You’ve probably also heard of machine learning for structured and unstructured data. Structured data means a basic database of data. In a housing forecast, for example, you might have a database with specific columns that tell you the size and number of bedrooms, known as structured data. Or predict whether the user will click on ads, you may get information about the user, such as age and some information about the ads, then predict classification annotations to you, this is structured data, which means each characteristics, such as housing size bedroom number, or a user’s age, there is a good definition.

Unstructured data, on the other hand, refers to things like audio, raw audio, or images or text that you want to recognize. The feature here could be a pixel value in an image or a single word in text.

Historically, it’s hard to process unstructured data, it’s hard for computers to understand unstructured data compared to structured data, and humans have evolved to be very good at understanding audio signals and images, text is a more recent invention, but people are really good at interpreting unstructured data.

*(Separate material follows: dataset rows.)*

/-- When a key's debounce timer expires it stops, and its debounced state becomes its input. A press in Local mode is
taken by the key's binding; a release is reported in Local mode only by a Report key. In Remote mode a press of a
Local key returns the panel to Local, and every other press or release, and every one in RemoteLockout, is reported
with PanelKey (R27 to R30, R36 to R38). Rests on the model's choices of logs 10 and 13. -/
def Obligations.DebounceExpiryPressesOrReleases : Prop :=
  ∀ (s : State) (i : Nat) (k : Key) (due : Tick) (p : Panel), s.powered = true → i < 64 →
    s.panel.keys[i]? = some k → k.debounce = some due → due ≤ s.trig.timestamp →
    p = { s.panel with keys := s.panel.keys.set i { k with debounce := none, down := k.lastDown } } →
    (k.lastDown = k.down → exec (.debounceExpiry i) s = .next { s with panel := p }) ∧
    (k.lastDown ≠ k.down → ∀ report, report = offerLink (.panelKey i k.lastDown s.panel.mode) s.link →
      (s.panel.mode = .localMode → k.action = .report →
        exec (.debounceExpiry i) s = .next { s with panel := p, link := report }) ∧
      (s.panel.mode = .localMode → k.action ≠ .report → k.lastDown = false →
        exec (.debounceExpiry i) s = .next { s with panel := p }) ∧
      (s.panel.mode = .localMode → k.action ≠ .report → k.lastDown = true →
        exec (.debounceExpiry i) s = .next { s with panel := match k.action with
          | .none | .report | .toLocal => p
          | .runStop => { p with toCapture := p.toCapture ++ [.runStop] }
          | .single => { p with toCapture := p.toCapture ++ [.single] }
          | .forceTrigger => { p with toTrigger := p.toTrigger + 1 }
          | .defaultSetup => { p with toStore := p.toStore ++ [0] }
          | .recall slot => { p with toStore := p.toStore ++ [slot] }
          | .clearPersist => { p with toRaster := p.toRaster + 1 }
          | .channelToggle n => { p with toSetup := p.toSetup ++ [⟨[(16 * n, .flip)], .keep⟩] }
          | .knobHome j => match (p.knobs[j]?).bind (·.target) with
            | some id => { p with toSetup := p.toSetup ++ [⟨[(id, .absolute (homeValue id))], .keep⟩] }
            | none => p }) ∧
      (s.panel.mode = .remote → k.action = .toLocal → k.lastDown = true →
        exec (.debounceExpiry i) s = .next { s with
          panel := { p with
            mode := .localMode
            knobs := p.knobs.map fun kn => { kn with run := 0, mult := 1, count := 0, quick := none } }
          link := offerLink (.panelMode .localMode) s.link }) ∧
      (s.panel.mode = .remote → k.action ≠ .toLocal ∨ k.lastDown = false →
        exec (.debounceExpiry i) s = .next { s with panel := p, link := report }) ∧
      (s.panel.mode = .lockout → exec (.debounceExpiry i) s = .next { s with panel := p, link := report }))

/-- A change of a knob's lines: a step along the Gray sequence 00, 01, 11, 10 counts one transition forward or back,
and two changed lines are an encoder fault, which sets the count to 0. A transition that completes no detent changes
nothing else; resolutions 1, 2 and 4 make a detent of four, two and one transitions (R31). -/
def Obligations.KnobLineChangeCountsTransitions : Prop :=
  (∀ (resolution : Nat) (n : Int), (resolution, n) ∈ [(1, (4 : Int)), (2, 2), (4, 1)] → perDetent resolution = n) ∧
  ∀ (s : State) (i : Nat) (k : Knob) (new : BitVec 2) (pins : Pins), s.powered = true → s.panel.scanning = true →
    i < 8 → s.panel.knobs[i]? = some k → pins = { s.pins with knobLines := s.pins.knobLines.set i new } →
    (new = k.lines → exec (.knobLineChange i new) s = .next { s with pins := pins }) ∧
    (new = ~~~ k.lines → exec (.knobLineChange i new) s = .next { s with
      pins := pins
      panel := { s.panel with knobs := s.panel.knobs.set i { k with
        lines := new, count := 0, faults := min 65535 (k.faults + 1) } } }) ∧
    (∀ step : Int, ((k.lines, new), step) ∈
        [((0#2, 1#2), 1), ((1#2, 3#2), 1), ((3#2, 2#2), 1), ((2#2, 0#2), 1),
         ((0#2, 2#2), -1), ((2#2, 3#2), -1), ((3#2, 1#2), -1), ((1#2, 0#2), -1)] →
      (k.count + step ≠ perDetent k.resolution → k.count + step ≠ -perDetent k.resolution →
        exec (.knobLineChange i new) s = .next { s with
          pins := pins
          panel := { s.panel with knobs := s.panel.knobs.set i { k with lines := new, count := k.count + step } } }))

/-- The transition that completes a detent: the count goes to 0, the run count and m follow R32, and the quick timer
starts with Q ms. In Local mode a knob bound to a parameter hands one relative pair to the setup controller: one step
for an Enum or Sequence parameter, m knob units for a Range one, where DISP.HPOS's unit is a column of the window. Any
other knob offers PanelKnob with m steps (R31 to R35). -/
def Obligations.DetentAcceleratesAndMoves : Prop :=
  ∀ (s : State) (i : Nat) (k k' : Knob) (new : BitVec 2) (cw : Bool) (pins : Pins) (goesOn : Bool) (m run : Nat),
    s.powered = true → s.panel.scanning = true → i < 8 → s.panel.knobs[i]? = some k →
    pins = { s.pins with knobLines := s.pins.knobLines.set i new } →
    classify k.lines new = (if cw then .forward else .reverse) →
    k.count + (if cw then 1 else -1) = (if cw then perDetent k.resolution else -perDetent k.resolution) →
    goesOn = (k.quick.isSome && k.clockwise == cw) →
    run = (if goesOn then min 255 (k.run + 1) else 1) →
    m = (if run > k.hold then min k.maxMult ((if goesOn then k.mult else 1) + k.ramp) else if goesOn then k.mult else 1) →
    k' = { k with
      lines := new, count := 0, run := run, mult := m, clockwise := cw
      quick := some (s.trig.timestamp + BitVec.ofNat 64 (k.quickMs * 10000000)) } →
    (∀ row ∈ catalogue, ∀ unit delta : Int, s.panel.mode = .localMode → k.target = some row.id →
      unit = (if row.id = 0x75 then max 1 ((windowWidth (s.ras.displayed.getD (valuesLength s.setup.values))
        (getParam s.setup.values 0x74).toNat / 1000 : Nat) : Int) else row.unit) →
      delta = (if cw then 1 else -1) * (if row.kind = .range then m * unit else 1) →
      exec (.knobLineChange i new) s = .next { s with
        pins := pins
        panel := { s.panel with
          knobs := s.panel.knobs.set i k'
          toSetup := s.panel.toSetup ++ [⟨[(row.id, .relative delta)], .keep⟩] } }) ∧
    (s.panel.mode ≠ .localMode ∨ k.target = none →
      exec (.knobLineChange i new) s = .next { s with
        pins := pins
        panel := { s.panel with knobs := s.panel.knobs.set i k' }
        link := offerLink (.panelKnob i ((if cw then 1 else -1) * m)) s.link })

/-! ## Triggers and captures -/

/-- A force is answered by what the segment was doing. In Armed it is accepted at once, with result 0, as a forced
trigger at the newest tick. In PreFill it is left pending, with result 1. Otherwise it does nothing, with result 2
(R59, R63, R64, R74, R78). Rests on the model's choice of log 15. -/
def Obligations.ForceTriggerActsByArmView : Prop :=
  ∀ (r : Request) (s : State), InHandover 0x18 r s →
    (s.trig.arm = .idle → exec .forceTrigger s = .next (answered s (doneReply r [2]))) ∧
    (s.trig.arm = .preFill → exec .forceTrigger s = .next { answered s (doneReply r [1]) with
      trig := { s.trig with pendingForce := true } }) ∧
    (∀ c d q written, s.trig.arm = .armed → s.cap.cur = some c → c.phase = .armed → s.cap.desc = some d →
      s.trig.settings = some q → written = (c.formed == 0 && c.armedAny) →
      (d.t + written.toNat < d.lEff →
        exec .forceTrigger s = .next { accepted false written c d q s with
          link := (answered s (doneReply r [0])).link }) ∧
      (d.lEff ≤ d.t + written.toNat → ∃ t, exec .forceTrigger s = .next t ∧
        t.link.replies = s.link.replies ++ [doneReply r [0]]))

/-- A ForceTrigger key and the auto timer force a trigger too, with no reply; the auto timer stops (R61 to R63). The
expiry of the auto or the holdoff timer can come just before or after the sample of its due tick, so that of it and a
fire at that tick either is taken first (R58, R62). Rests on the model's choices of logs 10, 13 and 15. -/
def Obligations.KeyAndAutoTimerForceTriggers : Prop :=
  ∀ (s : State), s.powered = true →
    (∀ n, s.panel.toTrigger = n + 1 →
      (s.trig.arm = .idle → exec .keyForceTrigger s = .next { s with panel := { s.panel with toTrigger := n } }) ∧
      (s.trig.arm = .preFill → exec .keyForceTrigger s = .next { s with
        panel := { s.panel with toTrigger := n }, trig := { s.trig with pendingForce := true } }) ∧
      (∀ c d q written, s.trig.arm = .armed → s.cap.cur = some c → c.phase = .armed → s.cap.desc = some d →
        s.trig.settings = some q → written = (c.formed == 0 && c.armedAny) → d.t + written.toNat < d.lEff →
        exec .keyForceTrigger s =
          .next (accepted false written c d q { s with panel := { s.panel with toTrigger := n } }))) ∧
    (∀ due c d q written, s.trig.auto = some due → due.toNat ≤ s.trig.timestamp.toNat + 1 → s.cap.cur = some c →
      c.phase = .armed → s.cap.desc = some d → s.trig.settings = some q → written = (c.formed == 0 && c.armedAny) →
      d.t + written.toNat < d.lEff → exec .autoTimerExpiry s = .next (accepted false written c d q s)) ∧
    (∀ due, s.trig.holdoff = some due → due.toNat ≤ s.trig.timestamp.toNat + 1 →
      exec .holdoffExpiry s = .next { s with trig := { s.trig with holdoff := none } }) ∧
    (∀ due, s.trig.timestamp.toNat + 1 < due.toNat →
      (s.trig.auto = some due → exec .autoTimerExpiry s = .next s) ∧
      (s.trig.holdoff = some due → exec .holdoffExpiry s = .next s))

/-- Every tick advances the timestamp counter by one and samples the external trigger input, and leaves the setup, the
memories and their queues, the display but for the rasterizer, the store and the readout unit as they are. With no
settings in use and no segment that forms points it changes nothing else (R50, R51, R69, R71). -/
def Obligations.TickAdvancesTimestamp : Prop :=
  ∀ (s : State) (c1 c2 c3 c4 : Byte) (ext : Bool), s.powered = true →
    (∃ t, exec (.tick c1 c2 c3 c4 ext) s = .next t ∧ t.trig.timestamp = s.trig.timestamp + 1 ∧
      t.trig.extLevel = (if s.cap.input = .adc then ext else false) ∧ t.pins = { s.pins with ext := ext } ∧
      t.setup = s.setup ∧ t.mem = s.mem ∧ t.dram = s.dram ∧ t.nv = s.nv ∧ t.store = s.store ∧ t.scan = s.scan ∧
      t.rd = s.rd ∧ t.mask = s.mask ∧ t.link.replies = s.link.replies ∧ t.link.requests = s.link.requests ∧
      t.cap.capNo = s.cap.capNo ∧ t.cap.desc = s.cap.desc ∧ t.cap.watermark ≤ s.cap.watermark) ∧
    (s.trig.settings = none → (∀ c, s.cap.cur = some c → c.phase = .holding ∨ c.phase = .draining) →
      exec (.tick c1 c2 c3 c4 ext) s = .next { s with
        pins := { s.pins with ext := ext }
        trig := { s.trig with
          timestamp := s.trig.timestamp + 1, extLevel := if s.cap.input = .adc then ext else false } })

/-- A rising edge trigger on a channel: a code at or below level − hysteresis (not below 0) primes the detector, a
primed detector is kept below the level, and a primed detector that reaches the level fires and is primed no longer. A
fire in Armed with no holdoff is accepted at its own tick; the forming point becomes the trigger point (R54, R55, R58,
R59, R74). The same for every source, type and slope: both detectors, the edges of the external input, which gives
none under the Pattern input, and the widths of pulses (R54 to R57, R71). A fire that is not accepted leaves the
detectors and the pulse start as it found them made. Rests on the model's choice of log 15. -/
def Obligations.RisingEdgePrimesFiresAndIsAccepted : Prop :=
  (∀ (s : State) (c1 c2 c3 c4 : Byte) (ext : Bool) (q : TrigSettings) (k : Nat) (code : Byte), s.powered = true →
    s.cap.input = .adc → s.trig.settings = some q → q.type = 0 → q.slope = 0 → q.source = k → k ≤ 3 →
    [c1, c2, c3, c4][k]? = some code →
    (∀ u, u = { s with
        pins := { s.pins with ext := ext }
        trig := { s.trig with timestamp := s.trig.timestamp + 1, extLevel := ext, fallPrimed := false } } →
      (s.cap.cur = none → s.trig.risePrimed = false → (code.toNat : Int) ≤ max 0 (q.level - q.hyst) →
        exec (.tick c1 c2 c3 c4 ext) s = .next { u with trig := { u.trig with risePrimed := true } }) ∧
      (s.cap.cur = none → s.trig.risePrimed = false → max 0 (q.level - q.hyst) < (code.toNat : Int) →
        exec (.tick c1 c2 c3 c4 ext) s = .next u) ∧
      (s.cap.cur = none → s.trig.risePrimed = true → (code.toNat : Int) < q.level →
        exec (.tick c1 c2 c3 c4 ext) s = .next u) ∧
      (s.cap.cur = none → s.trig.arm ≠ .armed → s.trig.risePrimed = true → q.level ≤ (code.toNat : Int) →
        exec (.tick c1 c2 c3 c4 ext) s = .next { u with trig := { u.trig with risePrimed := false } }) ∧
      (∀ c d, s.trig.arm = .armed → s.trig.holdoff = none → s.cap.cur = some c → c.phase = .armed →
        s.cap.desc = some d → d.input = .adc → c.formed + 1 < d.d →
        s.trig.risePrimed = true → q.level ≤ (code.toNat : Int) →
        ∃ t, exec (.tick c1 c2 c3 c4 ext) s = .next t ∧
          (∀ a, a = accepted true false c d q { u with trig := { u.trig with risePrimed := false } } →
            t.trig = a.trig ∧ t.panel = a.panel ∧ t.cap.table = a.cap.table ∧ t.link = s.link ∧
            t.cap.cur = some { c with
              phase := .postFill, remaining := d.lEff - d.t, formed := c.formed + 1
              groups := addCodes c.formed c.groups [c1.toNat, c2.toNat, c3.toNat, c4.toNat] })))) ∧
  ∀ (s : State) (c1 c2 c3 c4 : Byte) (ext : Bool) (q : TrigSettings) (now : Tick) (codes : List Nat) (code : Int)
    (was is rising falling fire : Bool) (u : State), s.powered = true → s.trig.settings = some q → (q.type = 0 ∨ q.type = 1) →
    0 ≤ q.slope → q.slope ≤ 2 → 0 ≤ q.source → q.source ≤ 4 → now = s.trig.timestamp + 1 →
    codes = (if s.cap.input = .adc then [c1.toNat, c2.toNat, c3.toNat, c4.toNat]
      else [1, 2, 3, 4].map fun n => if now.toNat / (5000 * n) % 2 = 0 then 178 else 78) →
    code = ((codes.getD q.source.toNat 0 : Nat) : Int) → was = (decide (s.cap.input = .adc) && s.trig.extLevel) →
    is = (decide (s.cap.input = .adc) && ext) → rising = risingFire q s.trig.risePrimed was is code →
    falling = fallingFire q s.trig.fallPrimed was is code → (rising && falling) = false →
    fire = triggerFire q s.trig.pulse now rising falling →
    u = { s with pins := { s.pins with ext := ext }, trig := engineAfter q now is rising falling code s.trig } →
    (s.cap.cur = none → (fire = false ∨ s.trig.arm ≠ .armed ∨ s.trig.holdoff ≠ none) →
      exec (.tick c1 c2 c3 c4 ext) s = .next u) ∧
    (∀ c d, s.cap.cur = some c → c.phase = .armed → s.cap.desc = some d → d.input = s.cap.input → c.formed + 1 < d.d →
      ∃ t, exec (.tick c1 c2 c3 c4 ext) s = .next t ∧ t.link = s.link ∧
        t.cap.cur.map (fun e => (e.formed, e.groups)) = some (c.formed + 1, addCodes c.formed c.groups codes) ∧
        (fire = false ∨ s.trig.arm ≠ .armed ∨ s.trig.holdoff ≠ none →
          t.trig = u.trig ∧ t.panel = s.panel ∧ t.cap.table = s.cap.table ∧ t.cap.cur.map (·.phase) = some .armed) ∧
        (fire = true → s.trig.arm = .armed → s.trig.holdoff = none → ∀ a, a = accepted true false c d q u →
          t.trig = a.trig ∧ t.panel = a.panel ∧ t.cap.table = a.cap.table ∧
          t.cap.cur.map (fun e => (e.phase, e.remaining)) = some (.postFill, d.lEff - d.t)))
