-- ==== Sys2Proof/Tests/Slice0.lean ====
section
/-! SUPPORT. Tests: the checks of WellFormed, worked examples of the spec, and for each obligation with hypotheses a witness that
meets them, clause by clause at boundary values. -/

open Sys2Proof Sys2Proof.Machine

namespace Sys2Proof.Tests

/-! ## WellFormed refuses what the panel does not have -/

theorem test_wellFormed_refuses_key64 : (Instr.debounceExpiry 64).wellFormed = false := by decide
theorem test_wellFormed_refuses_knob8_lines : (Instr.knobLineChange 8 0).wellFormed = false := by decide
theorem test_wellFormed_refuses_knob8_quick : (Instr.quickTimerExpiry 8).wellFormed = false := by decide
theorem test_wellFormed_takes_last_key : (Instr.debounceExpiry 63).wellFormed = true := by decide

/-! ## No word spells a command -/

theorem test_no_word_spells_a_command : decodeTableWord 0 0 = none ∧ decodeTableWord 8 0xA5 = none := by decide

/-! ## Worked examples of the spec -/

/-- R194: over "123456789" the CRC-16 gives 0x29B1. -/
theorem test_crc16_check :
    crc16 [0x31, 0x32, 0x33, 0x34, 0x35, 0x36, 0x37, 0x38, 0x39] = 0x29B1#16 := by decide +kernel

/-- R70: with D = 20, a sum of 2,570 gives 129 and one of 2,569 gives 128. -/
theorem test_mean_rounds :
    pointBytes 2 20 ⟨0, 0, 0, 2570⟩ = [129] ∧ pointBytes 2 20 ⟨0, 0, 0, 2569⟩ = [128] := by decide

/-- R31: the forward Gray sequence, one reverse step and one illegal one. -/
theorem test_gray_steps :
    classify 0 1 = .forward ∧ classify 1 3 = .forward ∧ classify 3 2 = .forward ∧ classify 2 0 = .forward ∧
      classify 1 0 = .reverse ∧ classify 0 3 = .illegal := by decide

/-- R31: detents of four, two and one transitions. -/
theorem test_per_detent : perDetent 1 = 4 ∧ perDetent 2 = 2 ∧ perDetent 4 = 1 := by decide

/-- 02, Worked turn: m at the third and at the seventh quick detent, with H = 2, Rr = 2, M = 10. -/
theorem test_acceleration :
    (accelerate none true { knobAtReset 5 0 with quick := some 0, run := 2, mult := 1 }).mult = 3 ∧
      (accelerate none true { knobAtReset 5 0 with quick := some 0, run := 6, mult := 9 }).mult = 10 := by decide

/-- 06, Worked case of a compressed column: rows 180 to 192, joined from row 192; Dots hits the own ends only. -/
theorem test_compressed_column :
    let rows := pointRows 10 false ([127, 130, 131, 133, 129, 128].map fun c => (c, c))
    compressedColumn true 5000 1 rows 0 = (⟨180, 192, false, false⟩, [(180, 192)]) ∧
      (compressedColumn false 5000 1 rows 0).2 = [(180, 180), (190, 190)] := by decide

/-- 06, Worked case of an expanded point: −1.8 rounds to −2 and −3.6 to −4; halves go away from zero (R125). -/
theorem test_expanded_rounding : roundAway (-9) 5 = -2 ∧ roundAway (-18) 5 = -4 ∧ roundAway 5 2 = 3 ∧
    roundAway (-9) 2 = -5 := by decide

/-- 07, Worked test: column 3 of zone 0 rises to 170, above 175, and zone 199's columns are clipped at the top. -/
theorem test_zones :
    outsideZone (.bounded 175 195) ⟨180, 192, false, false⟩ = false ∧
      outsideZone (.bounded 175 195) ⟨170, 183, false, false⟩ = true ∧
      outsideZone (.bounded 0 399) ⟨0, 25, true, false⟩ = true ∧
      outsideZone .unbounded ⟨0, 25, true, false⟩ = false := by decide

/-- 08, Worked composition: indices 29, 40, 2 and the colours of indices 29, 40 and 200. -/
theorem test_composition :
    areaIndex 0 [(1, 216), (3, 40)] 157 501 = 29 ∧ areaIndex 0 [(2, 128), (4, 128)] 110 560 = 40 ∧
      areaIndex 0 [(1, 0)] 200 500 = 2 ∧ defaultColour 29 = 0xDFDF00#24 ∧ defaultColour 40 = 0x008F8F#24 ∧
      defaultColour 200 = 0xC8C8C8#24 := by decide

/-- 10, Worked read across the ring wrap: four bursts, at 1,920, 1,984, 1,024 and 1,088. -/
theorem test_read_across_wrap :
    (runReads 1024 1000 1 730 200 150).map (·.addr) = [1920, 1984, 1024, 1088] ∧
      ((runReads 1024 1000 1 730 200 150).map (·.n)).sum = 150 := by decide

/-- R9 and 01, Worked sequence: four channels in Peak mode at 1 M points take 8,000,000 bytes a segment, and 100 segments are
lowered to 32. -/
theorem test_capacity :
    segmentBytes 4 (effLength 3 12) (bytesPerPoint 1) = 8000000 ∧ captureRegionBytes / 8000000 = 32 := by decide

/-- R96: the bank and row of the last byte of the DRAM. -/
theorem test_last_bank_and_row : bankOf 268435455 = 7 ∧ rowOf 268435455 = 4095 := by decide

/-- R13: the front-end word of CH2 with the defaults. -/
theorem test_front_word : frontWord defaultValues 2 = 0x0025#16 := by decide

/-- R201: a powered part with empty queues sends 0x00. -/
theorem test_filler : (sendNext (chooseIfIdle (linkAtReset 7))).outByte = 0 := by decide

/-! ## Witnesses of the obligations' hypotheses -/

/-- A request of a kind, with tag 7. -/
def req (kind : Byte) (payload : List Byte) : Request := ⟨kind, 7, payload⟩

/-- The state after reset with the power-on load and Run behind it, and a request in hand-over. -/
def ready (r : Request) : State :=
  { State.reset with
    setup := { setupAtPowerOn with loadApplied := true }
    cap := { captureAtPowerOn with runTaken := true }
    link := { linkAtReset 0 with handover := some r } }

/-- The palette has its 256 entries. -/
theorem palette_length : scanAtPowerOn.palette.length = 256 := by decide +kernel

/-- Every request is in hand-over in some state, with the part powered, the load applied and the Run taken. -/
theorem in_handover (kind : Byte) (p : List Byte) : InHandover kind (req kind p) (ready (req kind p)) ∧
    (ready (req kind p)).setup.loadApplied = true ∧ (ready (req kind p)).cap.runTaken = true ∧
    (ready (req kind p)).setup.values.length = 49 ∧ (ready (req kind p)).panel.keys.length = 64 ∧
    (ready (req kind p)).panel.knobs.length = 8 ∧ (ready (req kind p)).panel.lamps.length = 32 ∧
    (ready (req kind p)).scan.palette.length = 256 := ⟨⟨rfl, rfl, rfl⟩, rfl, rfl, rfl, rfl, rfl, rfl, palette_length⟩

/-! ### The queue, power and the link -/

theorem witness_StepRunsFrontCommand : ∃ (c : Instr) (rest : List Instr) (s : State), s.pending = c :: rest :=
  ⟨.powerOn, [], { State.reset with pending := [.powerOn] }, rfl⟩

/-- An NV program, a copy, an erase and the rebuild's erase in progress. -/
def withWork (stage : StoreStage) : State :=
  { State.reset with store := { storeAtPowerOn factoryRecords with
      inFlight := some ⟨⟨7, .setPowerOn 0⟩, controlRecord 0 1, false, false, stage⟩ } }

theorem witness_PowerLossTouchesOnlyNvWorkInProgress :
    State.reset.powered = true ∧ State.reset.store.inFlight = none ∧
      (withWork (.programming 31 4079)).store.rebuildErase = none ∧ controlRecord 0 1 ≠ [] ∧
      (∃ f, (withWork (.erasing 31 none)).store.inFlight = some f ∧ f.stage = .erasing 31 none) ∧
      (∃ f rec, (withWork (.copying 0 31 rec 0 [])).store.inFlight = some f ∧
        f.stage = .copying 0 31 rec 0 [] ∧ 1 ≤ rec.len) ∧
      ∃ s : State, s.powered = true ∧ s.store.rebuildErase = some 31 :=
  ⟨rfl, rfl, rfl, by simp [controlRecord, withCrc, recordHeader], ⟨_, rfl, rfl⟩, ⟨_, ⟨0, 16⟩, rfl, rfl, by decide⟩,
    { State.reset with store := { storeAtPowerOn [] with rebuildErase := some 31 } }, rfl, rfl⟩

/-- A record cut off as it fills the last bytes of the area, and one cut off as it is copied from sector 0. -/
theorem witness_PowerLossTouchesOnlyNvWorkInProgress_cut :
    isIntact (controlRecord 0 1) = true ∧ 4079 + (controlRecord 0 1).length = 4096 ∧ Memory.wf 0xFF (withWork (.programming 31 4079)).nv ∧
      (∀ i, i < 17 → memRead 0xFF (withWork (.programming 31 4079)).nv (31 * 4096 + 4079 + i) = 0xFF) ∧
      (let nv := programBytes [] 0 0 (controlRecord 0 1)
       Memory.wf 0xFF nv ∧ isIntact (memSlice 0xFF nv (0 * 4096 + 0) 17) = true ∧
        ∀ i, i < 17 → memRead 0xFF nv (31 * 4096 + 4079 + i) = 0xFF) := by decide +kernel
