-- ==== Sys2Proof/Machine/Loader.lean ====
section
/-! DEFINITION. The load sequencer LDR (spec/40_decode_classify.md R125 to R133), the reset that
presents an input (spec/70_reset_and_hazards.md R280, R281), and the placing of one instruction
where the next fetch finds it. -/

namespace Sys2Proof.Machine

/-- The report L_UNCLASSIFIABLE(index, key) (R123, R261): an output to the host, no state. -/
structure Report where
  index : Nat
  key : Key
  deriving DecidableEq, Repr

/-- What LDR has built so far (R127). -/
structure LoadResult where
  prog : List Record
  dm : Memory
  reports : List Report
  breakSeen : Bool
  deriving DecidableEq, Repr

/-- LDR before the first word (R127). -/
def LoadResult.empty : LoadResult := { prog := [], dm := [], reports := [], breakSeen := false }

/-- The reports one record gives rise to (R123). -/
def reportsOf (index : Nat) (r : Record) : List Report :=
  match r.body with
  | .instr _ => []
  | .invalid key => [{ index := index, key := key }]

/-- LDR takes input word `i` (R127): an instruction up to and including the first BREAK, a data
word at its sequential address after it, whatever its key (R128). -/
def ldrWord (acc : LoadResult) (i : Nat) (w : Word) : LoadResult :=
  if acc.breakSeen then { acc with dm := memPut acc.dm (addressOf i).toNat w }
  else
    let r := recordOf (addressOf i) w
    { acc with prog := acc.prog ++ [r], reports := acc.reports ++ reportsOf i r,
               breakSeen := r.isBreak }

/-- LDR takes the remaining words, the first of which has index `i`. -/
def ldrFrom (acc : LoadResult) (i : Nat) : List Word → LoadResult
  | [] => acc
  | w :: ws => ldrFrom (ldrWord acc i w) (i + 1) ws

/-- LDR over the whole input (R127). Where `breakSeen` stays false the load is refused and R127 gives no
other result: what the other fields then hold is the model's (notes/assumptions/25.md). -/
def ldr (ws : List Word) : LoadResult := ldrFrom .empty 0 ws

/-- RESET(w[0..n-1]) (R281): the load is refused when no BREAK is found (R131), and otherwise the
state is that of R37. -/
def State.afterReset (config : RunConfig) (ws : List Word) : State :=
  let r := ldr ws
  if r.breakSeen then
    { State.reset with run := .running, dm := r.dm, prog := r.prog, config := config }
  else { State.reset with config := config }

/-- The words of a sequence of text lines, or the index of the first malformed line (R125, R262). -/
def wordsOfLines : Nat → List (List Char) → Except Nat (List Word)
  | _, [] => .ok []
  | i, line :: lines =>
    match wordOfLine line with
    | none => .error i
    | some w =>
      match wordsOfLines (i + 1) lines with
      | .error j => .error j
      | .ok ws => .ok (w :: ws)

/-- A reset from text lines: a malformed line is outside T10 and is refused (R262, decision D15). -/
def State.afterResetText (config : RunConfig) (lines : List (List Char)) :
    Host.Outcome State Fault Refusal :=
  match wordsOfLines 0 lines with
  | .error i => .refused (.malformedLine i)
  | .ok ws => .next (State.afterReset config ws)

/-- The bound MAX_CYCLES is set and reached (R153). -/
def watchdogExpired (s : State) : Bool :=
  match s.config.maxCycles with
  | none => false
  | some n => decide (n ≤ s.cycle)

/-- The position the next fetch is made at once an instruction is placed: the present one if the
program has it, else the entry position 0. -/
def placePosition (s : State) : Nat :=
  if 0 ≤ s.pos ∧ s.pos ≤ s.breakIndex then s.pos.toNat else 0

/-- What follows a record placed at position `n`: nothing after a BREAK, the rest of the program
otherwise, and a BREAK where there is no rest (R30). -/
def placeTail (s : State) (n : Nat) (r : Record) : List Record :=
  if r.isBreak then []
  else
    match s.prog.drop (n + 1) with
    | [] => [recordOf (addressOf ((n : Int) + 1)) (encode .brk)]
    | rest => rest

/-- The word `w` stands in the program where the next step fetches, the program still ends in one
BREAK, the engine is RUNNING and the watchdog has not expired. This stands for a load of such a
program from outside (notes/assumptions/2.md). -/
def placeWord (w : Word) (s : State) : State :=
  let n := placePosition s
  let r := recordOf (addressOf n) w
  { s with
    prog := s.prog.take n ++ r :: placeTail s n r
    pos := n
    run := .running
    config := if watchdogExpired s then { s.config with maxCycles := none } else s.config }

end Sys2Proof.Machine
end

The rise of neural networks is one of the most exciting things about this. Thanks to deep learning and neural networks, computers are now better able to interpret unstructured data than they were a few years ago, and that creates opportunities for us. Many new and exciting applications are being used, speech recognition, image recognition, natural language word processing, probably even more than two or three years ago. Because people have an innate ability to understand unstructured data, you’ve probably heard more about the success of neural networks in unstructured data in media, and when neural networks recognize a cat that’s really cool, and we all know what that means.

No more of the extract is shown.